§ Work instruction:
From the records below, transcribe only the lines running from the one with "def pam4 : Bool → Bool → Int" through the one with "def jEventBytes (e". Keep both of those end lines.

§ Dataset content:
»»
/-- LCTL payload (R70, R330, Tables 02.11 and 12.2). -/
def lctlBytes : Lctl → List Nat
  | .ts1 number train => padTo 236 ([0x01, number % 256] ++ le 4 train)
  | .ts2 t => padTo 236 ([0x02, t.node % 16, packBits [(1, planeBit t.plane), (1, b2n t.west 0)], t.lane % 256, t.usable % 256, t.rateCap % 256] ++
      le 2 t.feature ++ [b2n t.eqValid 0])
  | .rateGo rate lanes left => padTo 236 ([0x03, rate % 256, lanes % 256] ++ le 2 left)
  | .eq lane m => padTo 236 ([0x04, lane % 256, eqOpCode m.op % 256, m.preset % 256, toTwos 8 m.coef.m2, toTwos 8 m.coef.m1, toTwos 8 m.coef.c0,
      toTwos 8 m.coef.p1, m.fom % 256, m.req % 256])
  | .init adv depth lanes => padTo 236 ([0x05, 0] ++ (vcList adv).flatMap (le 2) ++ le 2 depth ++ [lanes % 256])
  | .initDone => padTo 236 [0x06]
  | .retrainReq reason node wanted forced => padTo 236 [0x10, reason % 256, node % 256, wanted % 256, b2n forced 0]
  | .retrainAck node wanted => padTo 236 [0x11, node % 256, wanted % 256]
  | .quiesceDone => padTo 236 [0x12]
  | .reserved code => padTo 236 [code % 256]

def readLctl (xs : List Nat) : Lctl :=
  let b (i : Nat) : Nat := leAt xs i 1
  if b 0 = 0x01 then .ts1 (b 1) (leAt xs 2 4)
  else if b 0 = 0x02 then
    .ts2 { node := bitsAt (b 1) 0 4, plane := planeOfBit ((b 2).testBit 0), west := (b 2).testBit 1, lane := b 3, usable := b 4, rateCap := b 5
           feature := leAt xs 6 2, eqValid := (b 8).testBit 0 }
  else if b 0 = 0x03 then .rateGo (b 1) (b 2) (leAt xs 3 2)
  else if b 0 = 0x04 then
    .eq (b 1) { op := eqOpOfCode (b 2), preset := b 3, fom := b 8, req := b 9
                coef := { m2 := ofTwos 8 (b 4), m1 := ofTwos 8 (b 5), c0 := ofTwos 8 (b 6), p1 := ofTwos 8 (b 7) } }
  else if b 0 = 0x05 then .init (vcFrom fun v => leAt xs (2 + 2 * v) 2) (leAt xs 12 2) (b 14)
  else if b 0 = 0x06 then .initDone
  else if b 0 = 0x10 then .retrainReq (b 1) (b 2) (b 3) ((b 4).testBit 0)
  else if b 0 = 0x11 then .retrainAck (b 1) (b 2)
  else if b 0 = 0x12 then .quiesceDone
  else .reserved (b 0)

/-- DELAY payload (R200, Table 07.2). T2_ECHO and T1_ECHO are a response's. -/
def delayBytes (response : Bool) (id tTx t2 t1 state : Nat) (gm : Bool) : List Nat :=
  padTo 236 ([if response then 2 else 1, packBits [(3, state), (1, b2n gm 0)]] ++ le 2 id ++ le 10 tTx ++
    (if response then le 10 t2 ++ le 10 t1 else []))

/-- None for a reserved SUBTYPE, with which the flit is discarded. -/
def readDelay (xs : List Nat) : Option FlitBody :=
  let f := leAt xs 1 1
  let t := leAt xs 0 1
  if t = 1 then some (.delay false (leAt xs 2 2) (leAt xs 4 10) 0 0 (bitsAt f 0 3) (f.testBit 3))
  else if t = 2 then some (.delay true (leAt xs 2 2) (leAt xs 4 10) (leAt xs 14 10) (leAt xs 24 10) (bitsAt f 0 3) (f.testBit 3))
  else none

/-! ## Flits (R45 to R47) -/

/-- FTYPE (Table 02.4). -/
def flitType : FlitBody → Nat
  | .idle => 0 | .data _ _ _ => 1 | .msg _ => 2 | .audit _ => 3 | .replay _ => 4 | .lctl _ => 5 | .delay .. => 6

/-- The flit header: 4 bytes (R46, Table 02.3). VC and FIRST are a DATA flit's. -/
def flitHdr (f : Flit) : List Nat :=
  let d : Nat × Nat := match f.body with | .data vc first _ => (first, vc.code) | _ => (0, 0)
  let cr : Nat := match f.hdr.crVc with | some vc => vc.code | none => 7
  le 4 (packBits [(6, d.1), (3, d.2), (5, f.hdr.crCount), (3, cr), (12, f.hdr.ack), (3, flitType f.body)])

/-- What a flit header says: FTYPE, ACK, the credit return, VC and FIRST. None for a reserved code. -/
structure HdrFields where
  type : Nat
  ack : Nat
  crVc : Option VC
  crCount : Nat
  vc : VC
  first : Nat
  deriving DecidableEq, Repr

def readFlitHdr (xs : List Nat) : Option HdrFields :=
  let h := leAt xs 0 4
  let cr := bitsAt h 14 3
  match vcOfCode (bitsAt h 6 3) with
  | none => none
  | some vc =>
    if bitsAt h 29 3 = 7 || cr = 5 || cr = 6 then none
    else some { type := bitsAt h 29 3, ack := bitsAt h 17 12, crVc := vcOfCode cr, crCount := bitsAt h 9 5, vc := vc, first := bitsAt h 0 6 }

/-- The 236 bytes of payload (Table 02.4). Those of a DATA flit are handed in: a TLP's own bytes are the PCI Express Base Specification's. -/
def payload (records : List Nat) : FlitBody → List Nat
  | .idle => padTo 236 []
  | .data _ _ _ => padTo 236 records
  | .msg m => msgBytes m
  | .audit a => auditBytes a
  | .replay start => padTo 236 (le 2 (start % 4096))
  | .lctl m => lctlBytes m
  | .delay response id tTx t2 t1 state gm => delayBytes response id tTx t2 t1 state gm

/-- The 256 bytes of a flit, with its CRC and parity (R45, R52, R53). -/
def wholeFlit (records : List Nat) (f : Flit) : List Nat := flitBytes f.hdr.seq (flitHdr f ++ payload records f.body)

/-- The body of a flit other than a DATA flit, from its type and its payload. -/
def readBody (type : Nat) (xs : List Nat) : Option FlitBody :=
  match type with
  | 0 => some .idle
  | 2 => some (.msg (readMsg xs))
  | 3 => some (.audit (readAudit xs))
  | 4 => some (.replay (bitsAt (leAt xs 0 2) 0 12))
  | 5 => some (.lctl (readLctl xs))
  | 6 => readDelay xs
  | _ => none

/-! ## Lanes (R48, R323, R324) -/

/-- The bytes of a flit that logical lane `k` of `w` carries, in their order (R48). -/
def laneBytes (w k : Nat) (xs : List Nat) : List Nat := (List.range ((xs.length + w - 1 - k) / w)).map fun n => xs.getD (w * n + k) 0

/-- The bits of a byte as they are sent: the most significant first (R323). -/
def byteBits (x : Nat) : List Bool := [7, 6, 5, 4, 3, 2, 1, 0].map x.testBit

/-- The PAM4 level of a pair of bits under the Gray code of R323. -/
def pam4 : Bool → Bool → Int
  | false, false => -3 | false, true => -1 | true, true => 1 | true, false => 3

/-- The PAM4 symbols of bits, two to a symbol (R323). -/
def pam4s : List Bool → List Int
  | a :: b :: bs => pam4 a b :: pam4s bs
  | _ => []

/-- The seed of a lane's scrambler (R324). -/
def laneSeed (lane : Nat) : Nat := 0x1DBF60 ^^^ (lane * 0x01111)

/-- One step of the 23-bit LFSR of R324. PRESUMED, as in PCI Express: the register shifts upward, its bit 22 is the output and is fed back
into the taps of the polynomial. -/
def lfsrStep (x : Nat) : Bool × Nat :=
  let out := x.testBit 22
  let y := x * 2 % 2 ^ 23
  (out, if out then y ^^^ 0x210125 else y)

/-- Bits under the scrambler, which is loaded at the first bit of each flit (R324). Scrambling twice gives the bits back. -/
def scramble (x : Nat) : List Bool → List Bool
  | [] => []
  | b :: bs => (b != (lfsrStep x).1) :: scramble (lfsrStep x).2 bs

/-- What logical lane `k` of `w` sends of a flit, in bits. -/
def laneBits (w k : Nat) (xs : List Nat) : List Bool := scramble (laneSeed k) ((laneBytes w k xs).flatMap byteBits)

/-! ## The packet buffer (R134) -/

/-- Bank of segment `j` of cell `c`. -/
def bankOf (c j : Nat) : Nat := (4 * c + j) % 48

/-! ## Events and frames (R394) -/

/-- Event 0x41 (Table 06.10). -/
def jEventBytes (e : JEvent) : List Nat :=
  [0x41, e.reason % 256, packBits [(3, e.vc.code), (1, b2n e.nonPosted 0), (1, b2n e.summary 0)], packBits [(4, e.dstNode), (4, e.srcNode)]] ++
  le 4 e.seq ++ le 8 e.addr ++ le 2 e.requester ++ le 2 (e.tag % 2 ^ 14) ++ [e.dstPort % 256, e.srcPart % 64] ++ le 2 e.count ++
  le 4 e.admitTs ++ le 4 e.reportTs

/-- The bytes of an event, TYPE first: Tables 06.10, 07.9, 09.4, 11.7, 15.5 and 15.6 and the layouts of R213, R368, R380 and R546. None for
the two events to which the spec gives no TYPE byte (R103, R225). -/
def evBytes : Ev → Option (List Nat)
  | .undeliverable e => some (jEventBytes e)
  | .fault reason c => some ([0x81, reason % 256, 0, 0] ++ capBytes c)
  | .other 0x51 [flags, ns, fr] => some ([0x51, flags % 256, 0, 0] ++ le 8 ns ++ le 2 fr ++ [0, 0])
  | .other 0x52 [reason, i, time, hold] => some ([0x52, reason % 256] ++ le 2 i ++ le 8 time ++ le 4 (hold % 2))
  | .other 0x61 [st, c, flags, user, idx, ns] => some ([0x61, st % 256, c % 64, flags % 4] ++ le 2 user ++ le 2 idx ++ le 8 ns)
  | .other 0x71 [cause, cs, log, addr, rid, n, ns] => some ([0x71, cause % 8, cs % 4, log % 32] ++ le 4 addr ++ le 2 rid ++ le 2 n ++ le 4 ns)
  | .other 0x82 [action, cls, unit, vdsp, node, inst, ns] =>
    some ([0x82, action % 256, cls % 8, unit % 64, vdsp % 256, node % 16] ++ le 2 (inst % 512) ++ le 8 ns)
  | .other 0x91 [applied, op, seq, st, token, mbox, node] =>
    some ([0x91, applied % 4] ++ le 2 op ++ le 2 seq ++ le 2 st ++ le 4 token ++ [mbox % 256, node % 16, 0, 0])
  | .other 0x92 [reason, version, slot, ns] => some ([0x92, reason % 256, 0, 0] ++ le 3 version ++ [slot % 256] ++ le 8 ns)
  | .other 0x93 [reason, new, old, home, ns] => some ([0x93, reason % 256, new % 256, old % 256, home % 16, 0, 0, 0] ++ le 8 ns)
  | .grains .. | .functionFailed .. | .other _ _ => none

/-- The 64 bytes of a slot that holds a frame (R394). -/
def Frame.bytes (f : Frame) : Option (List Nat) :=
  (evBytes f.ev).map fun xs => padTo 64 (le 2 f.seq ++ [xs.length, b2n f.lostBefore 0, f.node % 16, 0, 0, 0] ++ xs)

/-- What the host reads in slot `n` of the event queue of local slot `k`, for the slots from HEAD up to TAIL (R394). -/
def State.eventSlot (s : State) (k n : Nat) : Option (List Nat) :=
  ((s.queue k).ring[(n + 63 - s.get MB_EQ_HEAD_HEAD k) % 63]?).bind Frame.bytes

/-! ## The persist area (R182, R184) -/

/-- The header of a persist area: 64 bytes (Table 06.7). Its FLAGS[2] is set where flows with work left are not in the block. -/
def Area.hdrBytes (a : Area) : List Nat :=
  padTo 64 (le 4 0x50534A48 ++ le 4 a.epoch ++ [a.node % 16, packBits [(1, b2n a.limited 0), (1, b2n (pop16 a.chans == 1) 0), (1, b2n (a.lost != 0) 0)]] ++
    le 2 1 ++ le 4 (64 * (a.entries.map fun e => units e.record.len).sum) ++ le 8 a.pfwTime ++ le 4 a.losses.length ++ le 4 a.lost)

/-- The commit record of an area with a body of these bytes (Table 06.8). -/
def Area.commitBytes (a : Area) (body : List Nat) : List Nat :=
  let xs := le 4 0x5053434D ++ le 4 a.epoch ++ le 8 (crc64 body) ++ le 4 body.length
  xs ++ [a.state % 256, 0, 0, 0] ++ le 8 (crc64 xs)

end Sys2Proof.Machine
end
««
§ Exercise answer:
def pam4 : Bool → Bool → Int
  | false, false => -3 | false, true => -1 | true, true => 1 | true, false => 3

/-- The PAM4 symbols of bits, two to a symbol (R323). -/
def pam4s : List Bool → List Int
  | a :: b :: bs => pam4 a b :: pam4s bs
  | _ => []

/-- The seed of a lane's scrambler (R324). -/
def laneSeed (lane : Nat) : Nat := 0x1DBF60 ^^^ (lane * 0x01111)

/-- One step of the 23-bit LFSR of R324. PRESUMED, as in PCI Express: the register shifts upward, its bit 22 is the output and is fed back
into the taps of the polynomial. -/
def lfsrStep (x : Nat) : Bool × Nat :=
  let out := x.testBit 22
  let y := x * 2 % 2 ^ 23
  (out, if out then y ^^^ 0x210125 else y)

/-- Bits under the scrambler, which is loaded at the first bit of each flit (R324). Scrambling twice gives the bits back. -/
def scramble (x : Nat) : List Bool → List Bool
  | [] => []
  | b :: bs => (b != (lfsrStep x).1) :: scramble (lfsrStep x).2 bs

/-- What logical lane `k` of `w` sends of a flit, in bits. -/
def laneBits (w k : Nat) (xs : List Nat) : List Bool := scramble (laneSeed k) ((laneBytes w k xs).flatMap byteBits)

/-! ## The packet buffer (R134) -/

/-- Bank of segment `j` of cell `c`. -/
def bankOf (c j : Nat) : Nat := (4 * c + j) % 48

/-! ## Events and frames (R394) -/

/-- Event 0x41 (Table 06.10). -/
def jEventBytes (e : JEvent) : List Nat :=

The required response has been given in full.